Yeni bir yere gittiğimizde, önce içine girdiğimiz dünyayı kavramaya çalışıyoruz. İşlerin nasıl yürüdüğünü anlamaya çalışıyoruz. Bildiklerimizle bulduklarımızı kıyaslıyoruz. Bazı şeyler olağan ve tanıdık geliyor, bazılarına burada da böyle yapılıyormuş diyoruz, bazı şeylerse heybede taşıdıklarımızla çatışıyor.

Önce bu işin doğrusu bu değil diyoruz, değişmesi gerektiğini düşünüyoruz. Fakat zamanla, yanlış veya verimsiz olduğunu düşündüğümüz pratikleri uygulaya uygulaya onlara alışıyoruz. Artık başlarda direnç gösterdiğimiz şeyler normalleşiyor, norm haline geliyor, bildiklerimizi unutuyoruz. Eski alışkanlıkların yerini yenileri alıyor. Yavaş yavaş içine girdiğimiz kabın şeklini alıyoruz. Sorgulayıcı tavrımız gidiyor. Körleşiyoruz.

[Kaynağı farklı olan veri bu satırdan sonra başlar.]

-- ==== Sys2Proof/Machine/BalOps.lean ====
section
/-! DEFINITION. Operations of balancing: where it may run (R292), inhibits (R293), bleeders (R299, R313), set-points (R294,
R295), plan and report records (R303, R306 to R308), the charge books of a sample (R291, R314, R315). -/
namespace Sys2Proof.Machine

/-- Whether flyback and transfer converters may run (R318). -/
def State.convAllowed (s : State) : Bool := s.balAllowed && !s.bal.busFault

/-- The flyback converter of a cell (R286). -/
def flyOf (n : Nat) : Nat := (n + 3) / 4

/-- A converter's record. -/
def State.fly (s : State) (k : Nat) : FlybackSt := KMap.get s.bal.fly k {}

/-- The state with a converter's record replaced. -/
def State.setFly (s : State) (k : Nat) (f : FlybackSt) : State := { s with bal := { s.bal with fly := KMap.set s.bal.fly k f } }

/-- The voltage and temperature inhibits of R293, with 20 mV of hysteresis on the latest CellVoltage. -/
def State.balInhibits (s : State) : State :=
  let v := fun (n : Nat) => wordValue (s.chan n).word
  let seen := s.cells.filter (fun n => (s.chan n).measured)
  let hi := s.rat Obj.balMaxCellVoltage * 1000000
  let lo := s.rat Obj.balMinCellVoltage * 1000000
  let cold := match minOf (s.ntcs.map (·.2)) with
    | some t => decide (t < s.rat Obj.balChargeTempMin)
    | none => false
  { s with bal := { s.bal with
      noCharge := seen.filter (fun n => decide (hi < (v n : Int)) || (s.bal.noCharge.contains n && decide (hi - 20000 < (v n : Int))))
      noDischarge := seen.filter (fun n => decide ((v n : Int) < lo) || (s.bal.noDischarge.contains n && decide ((v n : Int) < lo + 20000)))
      tempInhibit := cold } }

/-- Whether all balancing of a cell is inhibited (R273, R293). -/
def State.balBarred (s : State) (n : Nat) : Bool := s.itg.inhibit.contains n || s.cellFenced n

/-- Whether a cell may be charged, or discharged (R288, R293). -/
def State.mayMove (s : State) (n : Nat) (charge : Bool) : Bool :=
  !s.balBarred n && (if charge then !s.bal.noCharge.contains n && !s.bal.tempInhibit && !s.bal.underStop
    else !s.bal.noDischarge.contains n && !s.bal.overStop)

/-- BalInhibitMask (R273, R293): cells with all balancing inhibited, and those inhibited by voltage. -/
def State.inhibitMask (s : State) : Nat :=
  packBits ((List.range 24).map (fun k =>
    s.itg.inhibit.contains (k + 1) || s.bal.noCharge.contains (k + 1) || s.bal.noDischarge.contains (k + 1)))

/-- Whether a flyback converter is on for a cell. -/
def State.flyOn (s : State) (n : Nat) : Bool := let f := s.fly (flyOf n); f.on && f.sel == n

/-- Whether a cell's bleeder is to be on (R150, R299, R313, R317). -/
def State.bleedWanted (s : State) (n : Nat) : Bool :=
  let t := s.target n
  let plan := decide (t < 0) && !s.bal.reached.contains n
    && (decide (-t ≤ s.rat Obj.balFineTrim * 3600000) || s.flag Obj.balPassiveAssist)
  let phase := decide (((s.ringTime % 1000000000 : Nat) : Rat) < s.derate * 1000000000)
  let bank := if n ≤ 12 then !s.bal.bank1Off else !s.bal.bank2Off
  s.balAllowed && bank && phase && !s.flyOn n && !s.balBarred n && !s.bal.noDischarge.contains n && (plan || s.legacyAsks n)

/-- The magnitude of a converter's set-point before R295 (R294 items 1 to 3 and 5). -/
def State.flyLimit (s : State) (f : FlybackSt) : Rat :=
  if !f.on || s.target f.sel = 0 || s.bal.reached.contains f.sel || !s.mayMove f.sel (decide (0 < s.target f.sel)) then 0
  else minQ (s.rat Obj.flybackCurrentMax) (3 * s.derate)

/-- The factor that brings the difference of two neighbours' currents to 4.0 A (R295): flyback parts `a`, `b`, bleeder
parts `p`, `q`. -/
def r295Factor (a b p q : Rat) : Option Rat :=
  let d := a - b
  let e := p - q
  if absQ (d + e) ≤ 4 ∨ d = 0 then none else some ((4 - (if 0 < d then e else -e)) / absQ d)

/-- R295 at one force wire: the flyback set-points (signed, by cell) after scaling, and the wires at which it acted. -/
def State.scaleWire (s : State) (x : KMap Rat × List Nat) (k : Nat) : KMap Rat × List Nat :=
  let bleed := fun (n : Nat) => if s.bal.bleeders.contains n then (-1 / 4 : Rat) else 0
  let i := fun (n : Nat) => KMap.get x.1 n 0
  match r295Factor (i k) (i (k + 1)) (bleed k) (bleed (k + 1)) with
  | none => x
  | some f =>
    let f := clampQ 0 1 f
    (KMap.set (KMap.set x.1 k (i k * f)) (k + 1) (i (k + 1) * f), x.2 ++ [k])

/-- The set-points of R294 and R295; BalLimited counts each wire at which scaling begins. -/
def State.flySetpoints (s : State) : State :=
  let raw : KMap Rat := s.bal.fly.foldl (fun (m : KMap Rat) e =>
    let l := s.flyLimit e.2
    if l = 0 then m else KMap.set m e.2.sel (if 0 < s.target e.2.sel then l else -l)) []
  let r := (List.range (s.cellCount + 1)).foldl s.scaleWire (raw, [])
  let fresh := r.2.filter (fun k => !s.bal.limited.contains k)
  let s := { s with bal := { s.bal with
    limited := r.2,
    fly := s.bal.fly.map (fun (e : Nat × FlybackSt) =>
      let v := if e.2.on then KMap.get r.1 e.2.sel 0 else 0
      (e.1, { e.2 with limit := absQ v, charge := if v = 0 then e.2.charge else decide (0 < v) })) } }
  s.bumpBy Obj.balLimited fresh.length

/-- Balancing brought up to date with plan, lease, inhibits and derating (R292 to R295, R299, R302): what is not allowed is
off, bleeders and set-points follow. -/
def State.balUpdate (s : State) : State :=
  let s := s.balInhibits
  let s := if s.balAllowed then s else s.stopBalancing
  let s := if s.convAllowed then s else
    { s with bal := { s.bal with
        transferOn := false, transferCmd := 0,
        fly := s.bal.fly.map (fun (e : Nat × FlybackSt) => (e.1, { e.2 with on := false, sel := 0, limit := 0 })) } }
  let s := { s with bal := { s.bal with bleeders := s.cells.filter s.bleedWanted } }
  s.flySetpoints.flowUpdate

/-- TARGET of a plan record for a cell, in 0.1 mAh (R303). -/
def planTarget (b : Bytes) (n : Nat) : Int := signedOf 16 (fieldAt (14 + 2 * n) 2 b)

/-- Whether a plan record is one this module takes (R306): its own NODE_ID, every field in range. -/
def State.planOk (s : State) (b : Bytes) : Bool :=
  let lease := fieldAt 4 2 b
  let tr := signedOf 16 (fieldAt 6 2 b)
  decide (b.length = 64) && decide (fieldAt 2 1 b = s.nodeId) && decide (fieldAt 3 1 b ≤ 3) && decide (1 ≤ lease) && decide (lease ≤ 600)
    && decide (-400 ≤ tr) && decide (tr ≤ 400) && (List.range 24).all (fun k => decide (k + 1 ≤ s.cellCount) || planTarget b (k + 1) == 0)

/-- The report on the plan in force (R308). -/
def State.reportRecord (s : State) (seq : Nat) : Bytes :=
  let secs : Rat := ((s.now - s.bal.planAt : Nat) : Rat) / 1000000000
  let mean := if secs = 0 then 0 else s.bal.xferJ / secs
  leBytes 2 seq ++ leBytes 1 s.nodeId ++ leBytes 1 (packBits [!s.bal.leaseBroken, decide (s.derate < 1), s.bal.books, s.xferStop])
    ++ leBytes 1 (s.derate * 255).floor.toNat ++ [0] ++ leInt 2 (clampI (-32768) 32767 (roundHalfAway (mean * 10))) ++ leBytes 8 s.ringTime
    ++ (List.range 24).flatMap (fun k => leInt 2 (clampI (-32768) 32767 (roundHalfAway (KMap.get s.bal.done (k + 1) 0 / 360000))))

/-- A report taken by the head (R301, R302): TRANSFER_ACT and F of the node. -/
def State.keepReport (s : State) (b : Bytes) : State :=
  let node := fieldAt 2 1 b
  { s with bal := { s.bal with
      xferAct := KMap.set s.bal.xferAct node (signedOf 16 (fieldAt 6 2 b))
      derates := KMap.set s.bal.derates node (((fieldAt 4 1 b : Nat) : Rat) / 255) } }

/-- Sends the report on the plan that is being replaced (R308); the head takes its own. -/
def State.sendReport (s : State) : State :=
  match s.bal.planSeq with
  | none => s
  | some seq =>
    let b := s.reportRecord seq
    let s := s.setBytes Obj.balReport b
    if s.isHead then s.keepReport b else s.sendSegs 2 2 (.square 0) [b.take 52, b.drop 52]

/-- An accepted plan record (R303, R306 to R308, R310): report, targets, transfer limit, lease. -/
def State.acceptPlan (s : State) (b : Bytes) : State :=
  let s := s.sendReport
  let targets : KMap Rat := (List.range s.cellCount).foldl (fun (m : KMap Rat) k =>
    let v := planTarget b (k + 1)
    if v = 0 then m else KMap.set m (k + 1) ((v : Rat) * 360000)) []
  let flags := fieldAt 3 1 b
  let s := { s with bal := { s.bal with
    targets := targets, reached := [], transferLimit := signedOf 16 (fieldAt 6 2 b),
    leaseEnd := some (s.now + fieldAt 4 2 b * 1000000000), leaseExp := false, leaseBroken := false,
    stop := bitsOf 0 0 flags == 1, legacyOk := bitsOf 1 1 flags == 1,
    planSeq := some (fieldAt 0 2 b), planAt := s.now, done := [], xferJ := 0 } }
  ((s.setBytes Obj.balPlanLast b).lower 0x38).balUpdate

/-- A discarded plan record (R306, R318). -/
def State.rejectPlan (s : State) : State := (s.bump Obj.planRejected).raiseEvent 0x3E

/-- The shares of one sample of 50 µs in the books (R291, R314, R315). -/
structure BookShare where
  qOut : Rat := 0
  qIn : Rat := 0
  loss : Rat := 0

/-- One cell's charge of a sample of 50 µs (R300, R314): BalCharge, DONE, the remaining target, which is reached where it
gets to zero or changes sign. -/
def State.bookCell (s : State) (n : Nat) (amps : Rat) : State :=
  let q := amps * 50
  let old := s.target n
  let rest := old - q
  let hit := old ≠ 0 && q ≠ 0 && (rest == 0 || decide (0 < old) != decide (0 < rest))
  { s with bal := { s.bal with
      amps := KMap.set s.bal.amps n amps
      charge := if q = 0 then s.bal.charge else KMap.set s.bal.charge n (KMap.get s.bal.charge n 0 + q)
      done := if q = 0 then s.bal.done else KMap.set s.bal.done n (KMap.get s.bal.done n 0 + q)
      targets := if old = 0 || q = 0 then s.bal.targets else KMap.set s.bal.targets n rest
      reached := if hit then setInsert s.bal.reached n else s.bal.reached
      qOut := s.bal.qOut + (if q < 0 then -q else 0)
      qIn := s.bal.qIn + (if 0 < q then q else 0) } }

/-- The measurements of a sample and its books (R288, R291, R314, R315). The measured bleeder current drains its cell. -/
def State.bookSample (s : State) (m : LoopMeas) : State :=
  let flyI := fun (k : Nat) => ((m.fly.getD (k - 1) (0, 0)).1 : Rat)
  let bleedI := fun (n : Nat) => ((m.bleed.find? (fun e => e.1 == n)).map (·.2)).getD 0
  let s := { s with bal := { s.bal with
    busV := m.busV, transferAux := m.transferAux,
    fly := s.bal.fly.map (fun (e : Nat × FlybackSt) => (e.1, { e.2 with icell := if e.2.on then flyI e.1 else 0 })),
    underStop := s.bal.underStop && decide (m.busV < 10), overStop := s.bal.overStop && decide (14 < m.busV) } }
  let lossFly := sumQ (s.bal.fly.map (fun e => if e.2.on then 1 / 10 + 121 / 1000 * e.2.icell * e.2.icell else 0))
  let lossX := if s.bal.transferOn then 1 / 2 + 656 / 10000 * absQ m.transferBus else 0
  let lossB := sumQ (s.cells.map (fun n => (wordValue (s.chan n).word : Int) / 1000000 * bleedI n))
  let s := s.cells.foldl (fun (st : State) n =>
    st.bookCell n ((if st.flyOn n then (st.fly (flyOf n)).icell else 0) - bleedI n)) s
  { s with bal := { s.bal with
      eXfer := s.bal.eXfer + m.transferAux * (50 / 1000000), eLoss := s.bal.eLoss + (lossFly + lossX + lossB) * (50 / 1000000)
      xferJ := s.bal.xferJ + m.transferAux * (50 / 1000000) } }

/-- FlybackState of a converter (R319). -/
def FlybackSt.code (f : FlybackSt) (k : Nat) : Nat :=
  min 1023 (absQ f.icell * 200).floor.toNat + 2 ^ 10 * (if f.sel = 0 then 0 else (f.sel - (4 * k - 3)) % 4)
    + 2 ^ 12 * bitOf f.blanked + 2 ^ 13 * bitOf f.charge + 2 ^ 14 * bitOf f.on + 2 ^ 15 * bitOf f.fenced

end Sys2Proof.Machine
end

Artık hayat rölantide sürmeye başlıyor. Çemberin dışını unutuyoruz. Sınırlı bir dünyada yaşam sürmeye başlıyoruz. Zaman geçtikçe yeni alışkanlıkların getirdiği yeni bir konfor alanı oluşmaya başlıyor. Kafamızı kaldırıp da dış dünyada ne olup bitiyor bakmamaya başlıyoruz. Bir işin en iyi, en verimli şekilde nasıl yapılacağını araştırmıyor, sorgulamıyoruz. Kendi kurumsal süreçlerimizi, pratiklerimizi diğerlerlerininkileriyle kıyaslamaktan vazgeçiyoruz.

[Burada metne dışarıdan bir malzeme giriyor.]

-- ==== Sys2Proof/Machine/LoopOps.lean ====
section
/-! DEFINITION. The loop engine's operations: banks (R418), bindings (R421, R422), inputs (R421, R432), ramp limiters (R426 to
R430), one sample of an instance (R411, R412, R414), engine load (R431). -/
namespace Sys2Proof.Machine

/-- An instance's record. -/
def State.inst (s : State) (i : Nat) : LoopInst := KMap.get s.lp.insts i {}

/-- The state with an instance's record replaced. -/
def State.setInst (s : State) (i : Nat) (x : LoopInst) : State := { s with lp := { s.lp with insts := KMap.set s.lp.insts i x } }

/-- A bank of an instance (R418, R435): those of instances 0 to 6 are as shipped. -/
def State.bank (s : State) (i : Nat) (b : Nat) : Bytes :=
  if i ≤ 6 then Config.shippedBank i else (s.val (if b = 0 then Obj.bankA else Obj.bankB) i).toBytes

/-- n, m, p and k of a bank. -/
def bankN (b : Bytes) : Nat := fieldAt 2 1 b
def bankM (b : Bytes) : Nat := fieldAt 3 1 b
def bankP (b : Bytes) : Nat := fieldAt 4 1 b
def bankK (b : Bytes) : Nat := fieldAt 5 1 b

/-- Whether a bank is usable (R411, R418). -/
def bankUsable (b : Bytes) : Bool :=
  fieldAt 0 2 b == 1 && decide (1 ≤ bankN b) && decide (bankN b ≤ 8) && decide (1 ≤ bankM b) && decide (bankM b ≤ 4)
    && decide (bankP b + bankK b ≤ 4)

/-- Whether the shipped instances 0 to 6 and 10 have their bank (they are shipped usable). PRESUMED, log entry 33. -/
def shippedInst (i : Nat) : Bool := i ≤ 10

/-- Whether an instance's active bank is usable; instances 0 to 6 and 10 are shipped so. DEDUCED, log entry 85. -/
def State.instUsable (s : State) (i : Nat) : Bool := i ≤ 6 || i == 10 || bankUsable (s.bank i (s.inst i).active)

/-- The dimensions n, m, p, k of an instance (R411, R435). -/
def State.dims (s : State) (i : Nat) : Nat × Nat × Nat × Nat :=
  if i ≤ 5 then (2, 1, 1, 0) else if i = 6 then (2, 2, 1, 1) else if i = 10 then (1, 2, 0, 0)
  else
    let b := s.bank i (s.inst i).active
    if bankUsable b then (bankN b, bankM b, bankP b, bankK b)
    else if i = 7 ∨ i = 8 then (4, 1, 2, 1) else if i = 9 then (2, 1, 1, 0) else (0, 0, 0, 0)

/-- RateDivisor D of an instance (R413). -/
def State.rateD (s : State) (i : Nat) : Nat := s.nat Obj.rateDivisor i

/-- The `j`-th entry of InputBind or OutputBind (R421, R422). -/
def State.bindAt (s : State) (o : ObjDef) (i j : Nat) : Nat := fieldAt (4 * j) 4 (s.val o i).toBytes

/-- The inputs bound with a role, in order (R421): kind and index. -/
def inputsOf (b : Bytes) (role : Nat) : List (Nat × Nat) :=
  (List.range 4).filterMap (fun j =>
    let e := fieldAt (4 * j) 4 b
    if bitsOf 31 30 e = role then some (bitsOf 15 8 e, bitsOf 7 0 e) else none)

/-- T_ref (R439): the reading of CoolantRefNtc, else the lowest included NTC. -/
def State.tRef (s : State) : Option Rat :=
  match s.ntcTemp (s.nat Obj.coolantRefNtc) with
  | some t => some t
  | none => minOf (s.ntcs.map (·.2))

/-- The rise of a zone in K (R439), none while it is invalid. -/
def State.zoneRise (s : State) (z : Nat) : Option Rat :=
  let l := (s.ntcs.filter (fun e => s.nat Obj.thermalZoneMap 0 (e.1 - 1) == z)).map (·.2)
  match s.tRef with
  | some r => if l.isEmpty then none else some (sumQ l / (l.length : Nat) - r)
  | none => none

/-- Pack heat in W (R440). -/
def State.heat (s : State) : Rat :=
  s.lp.rmsSq * sumQ (s.cells.map (fun n => let c := s.ec n; c.r0.getD (s.rat Obj.r0Default) + c.r1.getD 0))

/-- The speed of a fan in rpm from its tach frequency (R445). -/
def State.fanRpm (s : State) (hz : Rat) : Rat := hz * 60 / ((s.nat Obj.tachPulses : Nat) : Rat)

/-- The flow feedback in % (R443, R626), none while it is invalid or absent. -/
def State.flow (s : State) (m : LoopMeas) : Option Rat :=
  let sel := s.nat Obj.thermalActuators
  let rated : Rat := (s.nat Obj.fanRatedSpeed : Nat)
  if s.nat Obj.thermalFlowSource = 1 then
    let l := (if bitsOf 0 0 sel = 1 then [m.tach1] else []) ++ (if bitsOf 1 1 sel = 1 then [m.tach2] else [])
    if l.isEmpty then none else some (sumQ (l.map (fun f => s.fanRpm f / rated * 100)) / (l.length : Nat))
  else if s.nat Obj.thermalFlowSource = 2 then
    let k := s.nat Obj.thermalFlowSent
    let w := s.sentWord k
    let v := s.rat Obj.sentValue (k - 1)
    if bitsOf 0 0 w = 1 || bitsOf 1 1 w = 1 || v < 0 || 150 < v then none else some v
  else none

/-- The unit of a local point's VALUE in V, A, W, °C, % or the sensor's own unit (R559). -/
def State.pointUnit (s : State) (p : Nat) : Rat :=
  if p < 24 then 1 / 1000000 else if p < 40 then 1 / 100 else if p < 48 then s.rat Obj.sentLsb (p - 40)
  else [1 / 10000, 1 / 10000, 1 / 10000, 1 / 1000000, 1 / 1000000, 1 / 100, 1 / 10000, 1 / 100000, 1 / 1000, 1 / 100,
    1 / 100, 1 / 100, 1 / 100, 1 / 100, 1 / 100, 1 / 100].getD (p - 48) 1

/-- The value of an input, none while it is invalid (R421, R432). -/
def State.input (s : State) (m : LoopMeas) (kind index : Nat) : Option Rat :=
  if kind = 1 then
    let w := s.point index
    if 63 < index || w == 0 || bitsOf 0 0 w = 1 || bitsOf 1 1 w = 1 || bitsOf 3 3 w = 1 || bitsOf 4 4 w = 1 then none
    else some ((wordValue w : Rat) * s.pointUnit index)
  else if kind = 2 then
    match index with
    | 0x01 => some m.busV
    | 0x02 => some (sumQ (m.fly.map (·.2)))
    | 0x03 => some s.heat
    | 0x04 | 0x05 | 0x06 | 0x07 => s.zoneRise (index - 3)
    | 0x08 => s.flow m
    | 0x09 | 0x0A | 0x0B | 0x0C | 0x0D | 0x0E => some ((m.fly.getD (index - 9) (0, 0)).1)
    | 0x0F => if s.est.hold then none else some s.lp.msMean
    | 0x10 => some (s.rat Obj.hotspotTemp)
    | _ => none
  else none

/-- A limiter's settings (R425): MIN, MAX, both slews, DWELL in s. -/
structure Ramp where
  lo : Rat
  hi : Rat
  away : Rat
  toward : Rat
  dwell : Rat
  deriving DecidableEq, Repr

/-- RampConfig of a slot (R425, R436, R448). -/
def State.ramp (s : State) (i j : Nat) : Ramp :=
  if i = 10 then { lo := 0, hi := s.rat (if j = 0 then Obj.chargeCurrentMax else Obj.dischargeCurrentMax), away := s.rat Obj.limitRampUp,
                   toward := 0, dwell := 0 }
  else
    let b := (s.val Obj.rampConfig i j).toBytes
    let f := fun (k : Nat) => f32Val (f32At (4 * k) b)
    { lo := f 0, hi := f 1, away := f 2, toward := f 3, dwell := f 4 }

/-- The move of a limiter output within `dt` seconds (R426, R429): towards zero at one slew, away from it at the other, a
crossing split at zero; a slew of 0 is unlimited. -/
def rampMove (r : Ramp) (dt x target : Rat) : Rat :=
  let away := fun (from0 goal : Rat) (dt : Rat) =>
    if r.away = 0 then goal else if from0 ≤ goal then minQ goal (from0 + r.away * dt) else maxQ goal (from0 - r.away * dt)
  let opposite := (0 < x && decide (target < 0)) || (x < 0 && decide (0 < target))
  if opposite then
    let t0 := if r.toward = 0 then 0 else absQ x / r.toward
    if dt ≤ t0 then (if 0 < x then x - r.toward * dt else x + r.toward * dt) else away 0 target (dt - t0)
  else if absQ x ≤ absQ target then away x target dt
  else if r.toward = 0 then target
  else if target ≤ x then maxQ target (x - r.toward * dt) else minQ target (x + r.toward * dt)

/-- One sample of a limiter (R426 to R430): `dlo`, `dhi` the dynamic bounds, `now` in ns, `hold` keeps it at 0 (R436).
DEDUCED, log entry 84. -/
def LimSt.sample (l : LimSt) (r : Ramp) (dlo dhi dt : Rat) (now : Nat) (target : BitVec 32) : LimSt :=
  let lo := maxQ r.lo dlo
  let hi := minQ r.hi dhi
  let raw := f32Val target
  let tgt := if raw < lo then lo else if hi < raw then hi else raw
  let l := { l with target := f32Of tgt, clamped := decide (tgt ≠ raw) }
  let x := f32Val l.out
  if hi < x then { l with out := f32Of hi, up := some false, dwellEnd := none }
  else if x < lo then { l with out := f32Of lo, up := some true, dwellEnd := none }
  else
    let dir := decide (x < tgt)
    let held := match l.dwellEnd with
      | some e => decide (now < e)
      | none => false
    if tgt = x then (if held then l else { l with dwellEnd := none })
    else
      let back := l.up == some (!dir)
      if back && l.dwellEnd.isNone && 0 < r.dwell then { l with dwellEnd := some (now + (r.dwell * 1000000000).ceil.toNat) }
      else if back && held then l
      else { l with out := f32Of (rampMove r dt x tgt), up := some dir, dwellEnd := none }

/-- A row of a matrix in a bank times a vector (R412): products and sums in ascending column order, from +0. -/
def rowDot (b : Bytes) (off stride row : Nat) (v : List (Nat × BitVec 32)) : BitVec 32 :=
  v.foldl (fun a e => f32Add a (f32Mul (f32At (off + 4 * (row * stride + e.1)) b) e.2)) 0#32

/-- A vector with its column numbers, from `c` on. -/
def cols (c : Nat) (v : List (BitVec 32)) : List (Nat × BitVec 32) := v.zipIdx.map (fun e => (e.2 + c, e.1))

/-- The negative of a number (R412). -/
def f32Minus (a : BitVec 32) : BitVec 32 := a ^^^ 0x80000000#32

Zamanla geçmiş pratikler, kullanılan araçlar, alışkanlıklar üzeri tozlu anılara dönüşüyor. Artık bizi beslemez hale geliyorlar. Cevher yavaş yavaş sönüyor, külleniyor. Yenilik getirme, üretme, değiştirme ve dönüştürme gücünü yitiriyor. Hayal dünyamız küçülüyor, daralıyor.

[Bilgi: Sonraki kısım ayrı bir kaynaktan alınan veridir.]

/-- ENUMERATION_CLOSE (R512, R513, R514): the rates are adopted 10 ms later; a module without a node ID waits for late
join. -/
def execEnumerationClose (t : Nat) (ra rb : BusRates) (membGen : Nat) (s : State) : Host.Outcome State Fault Refusal :=
  let s := s.tick t
  if !s.busHears .ctlA then .next s else
  let s := s.busHeard .ctlA
  if s.isHead ∨ s.ident.phase = .enumerated then .next s
  else
    let s := if s.nodeId = 0 then s else s.setNat Obj.membershipGen membGen
    .next { s with ident := { s.ident with
      rateSwitch := some (s.now + 10000000, ra, rb), phase := if s.nodeId = 0 then .lateJoin else .enumerated } }

/-- Sends STATUS on the ring and both buses (R485, R505). -/
def State.sendStatus (s : State) : State :=
  let r := s.statusRec
  (s.sendSlot 3 6 0 .eastAll r.bytes).sendBoth (0x100 + s.nodeId) 1 r.busBytes

/-- The head's standby after enumeration (R11, R54): designated where one can be, missing-standby otherwise. -/
def State.settleStandby (s : State) : State :=
  let s := s.designate (s.pickStandby 0)
  if s.missingStandby then s.raise 0x0B else s.lower 0x0B

/-- BUS_RATE_SWITCH (R512 steps 4 and 5): both buses at the rates of the close frame; heartbeat and STATUS begin. -/
def execBusRateSwitch (t : Nat) (s : State) : Host.Outcome State Fault Refusal :=
  let s := s.tick t
  match s.ident.rateSwitch with
  | none => .next s
  | some (e, ra, rb) =>
    if s.now < e then .next s
    else
      let act := fun (x : BusSt) (r : BusRates) => { x with rates := r, st := if x.st = .listening then .active else x.st }
      let s := { s with
        can := { s.can with a := act s.can.a ra, b := act s.can.b rb }
        ident := { s.ident with rateSwitch := none } }
      if s.isHead then .next (s.settleStandby.sendHeartbeat.sendStatus)
      else if s.nodeId = 0 then .next s
      else .next s.sendStatus

/-- The rate pair of a trial: 0 the pack-memory pair, then the twenty pairs of R500 and R502 in ascending code order. -/
def State.scanRates (s : State) (b : Bus) (k : Nat) : BusRates :=
  if k = 0 then s.ownRates b else { nominal := (k - 1) / 5, data := (k - 1) % 5, triple := false }

/-- RATE_SCAN (R516): a waiting module that hears nothing tries the next rate pair. -/
def execRateScan (t : Nat) (s : State) : Host.Outcome State Fault Refusal :=
  let s := s.tick t
  let due := if s.ident.scan = 0 then s.ident.lastFrame + 1000000000 ≤ s.now
    else s.ident.scanSince + 200000000 ≤ s.now ∧ s.ident.lastFrame + 200000000 ≤ s.now
  if s.ident.phase = .lateJoin ∧ due then
    let k := (s.ident.scan + 1) % 21
    let s := { s with ident := { s.ident with scan := k, scanSince := s.now } }
    .next { s with can := { s.can with
      a := { s.can.a with rates := s.scanRates .ctlA k }, b := { s.can.b with rates := s.scanRates .ctlB k } } }
  else .next s

end Sys2Proof.Machine
end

Peki böyle mi olmak zorunda? Doğanın bir kanunu mu bu? Biraz öyle biraz değil.

Bulunduğumuz yere alışmamız normal. Burnumuz da öyle çalışıyor. Girdiğimiz toplantı odasındaki ağır havaya iki üç dakika sonra alışıyoruz. Dışarı çıkıp geldiğimizde yeniden fark ediyoruz içerideki ortamın havasız olduğunu.

Geçmiş tecrübe ve pratiklerimizin artık bizi besleme gücünü yitirmeleri ise normal değil. Büyük kurumlarda yüzlerce dişliden bir dişli olmak, bütüne etki etme gücünün sınırlı olması, etki etme isteğinin zamanla sönmesine sebep olmamalı. Yeni öğrendiğimiz ve alıştığımız pratikler; geçmiş pratiklerimizi, bildiklerimizi unutmamıza sebep olmamalı.

Bunun için belki de pratiklerin ve süreçlerin ihtiyaçlardan doğduğunu bilmemiz gerekiyor. Pratiklerin gerisinde belirli prensiplerin olduğunu ve prensiplerin de bazı temel değerlerin üzerinde yükseldiğini bilmemiz, bunların farkında olmamız gerekiyor. Pratikleri, uygulamaları ortaya çıkaran şeyleri kavramamız gerekiyor. Toprağın üzerindeki meyvenin, toprağın altındaki tohumunu, özünü bilmemiz gerekiyor.

Son olarak dış dünya ile olan bağı koparmayıp, arada bir kafayı dışarı uzatıp oksijen almaya devam etmek, ateşi harlamak gerekiyor.

Sign up to discover human stories that deepen your understanding of the world.

Free

Distraction-free reading. No ads.

Organize your knowledge with lists and highlights.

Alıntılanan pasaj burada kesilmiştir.